(Stored items)
-- ==== Sys2Proof/Machine/Index.lean ====
section
/-! DEFINITION. Index-register and memory instructions (spec/42_index_memory.md). -/
namespace Sys2Proof.Machine

/-- `LDA nnn` (R110). -/
def execLda (nnn : Addr12) (s : State) : Host.Outcome State Fault Refusal :=
  .next (s.setI (zext16 nnn))

/-- `ADDA Vx` (R111): 12-bit wrap; `V[x]` is read before `VF` is written. -/
def execAdda (x : Nibble) (s : State) : Host.Outcome State Fault Refusal :=
  .next ((s.setI (BitVec.ofNat 16 ((s.I.toNat + (s.reg x).toNat) % 0x1000))).setVF (indexOverflow s.I (s.reg x)))

/-- `FNT Vx` (R112): the whole register value, not its low digit. -/
def execFnt (x : Nibble) (s : State) : Host.Outcome State Fault Refusal :=
  .next (s.setI (BitVec.ofNat 16 ((s.reg x).toNat * 5)))

/-- `BCD Vx` (R113). -/
def execBcd (x : Nibble) (s : State) : Host.Outcome State Fault Refusal :=
  .next (s.storeBytes s.base (bcdDigits (s.reg x)))

/-- `STM Vx` (R114): `V[0]`..`V[x]`; `I` is unchanged (D26). -/
def execStm (x : Nibble) (s : State) : Host.Outcome State Fault Refusal :=
  .next (s.storeBytes s.base (s.lowRegs (x.toNat + 1)))

/-- `LDM Vx` (R115): `V[0]`..`V[x]`; `I` is unchanged (D26). -/
def execLdm (x : Nibble) (s : State) : Host.Outcome State Fault Refusal :=
  .next (s.loadRegs s.base (x.toNat + 1))

end Sys2Proof.Machine
end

• **EXERCISE DETAILS**
Set down every entry again, exactly as written.

• **OUTPUT BELOW**
-- ==== Sys2Proof/Machine/Index.lean ====
section
/-! DEFINITION. Index-register and memory instructions (spec/42_index_memory.md). -/
namespace Sys2Proof.Machine

/-- `LDA nnn` (R110). -/
def execLda (nnn : Addr12) (s : State) : Host.Outcome State Fault Refusal :=
  .next (s.setI (zext16 nnn))

/-- `ADDA Vx` (R111): 12-bit wrap; `V[x]` is read before `VF` is written. -/
def execAdda (x : Nibble) (s : State) : Host.Outcome State Fault Refusal :=
  .next ((s.setI (BitVec.ofNat 16 ((s.I.toNat + (s.reg x).toNat) % 0x1000))).setVF (indexOverflow s.I (s.reg x)))

/-- `FNT Vx` (R112): the whole register value, not its low digit. -/
def execFnt (x : Nibble) (s : State) : Host.Outcome State Fault Refusal :=
  .next (s.setI (BitVec.ofNat 16 ((s.reg x).toNat * 5)))

/-- `BCD Vx` (R113). -/
def execBcd (x : Nibble) (s : State) : Host.Outcome State Fault Refusal :=
  .next (s.storeBytes s.base (bcdDigits (s.reg x)))

/-- `STM Vx` (R114): `V[0]`..`V[x]`; `I` is unchanged (D26). -/
def execStm (x : Nibble) (s : State) : Host.Outcome State Fault Refusal :=
  .next (s.storeBytes s.base (s.lowRegs (x.toNat + 1)))

/-- `LDM Vx` (R115): `V[0]`..`V[x]`; `I` is unchanged (D26). -/
def execLdm (x : Nibble) (s : State) : Host.Outcome State Fault Refusal :=
  .next (s.loadRegs s.base (x.toNat + 1))

end Sys2Proof.Machine
end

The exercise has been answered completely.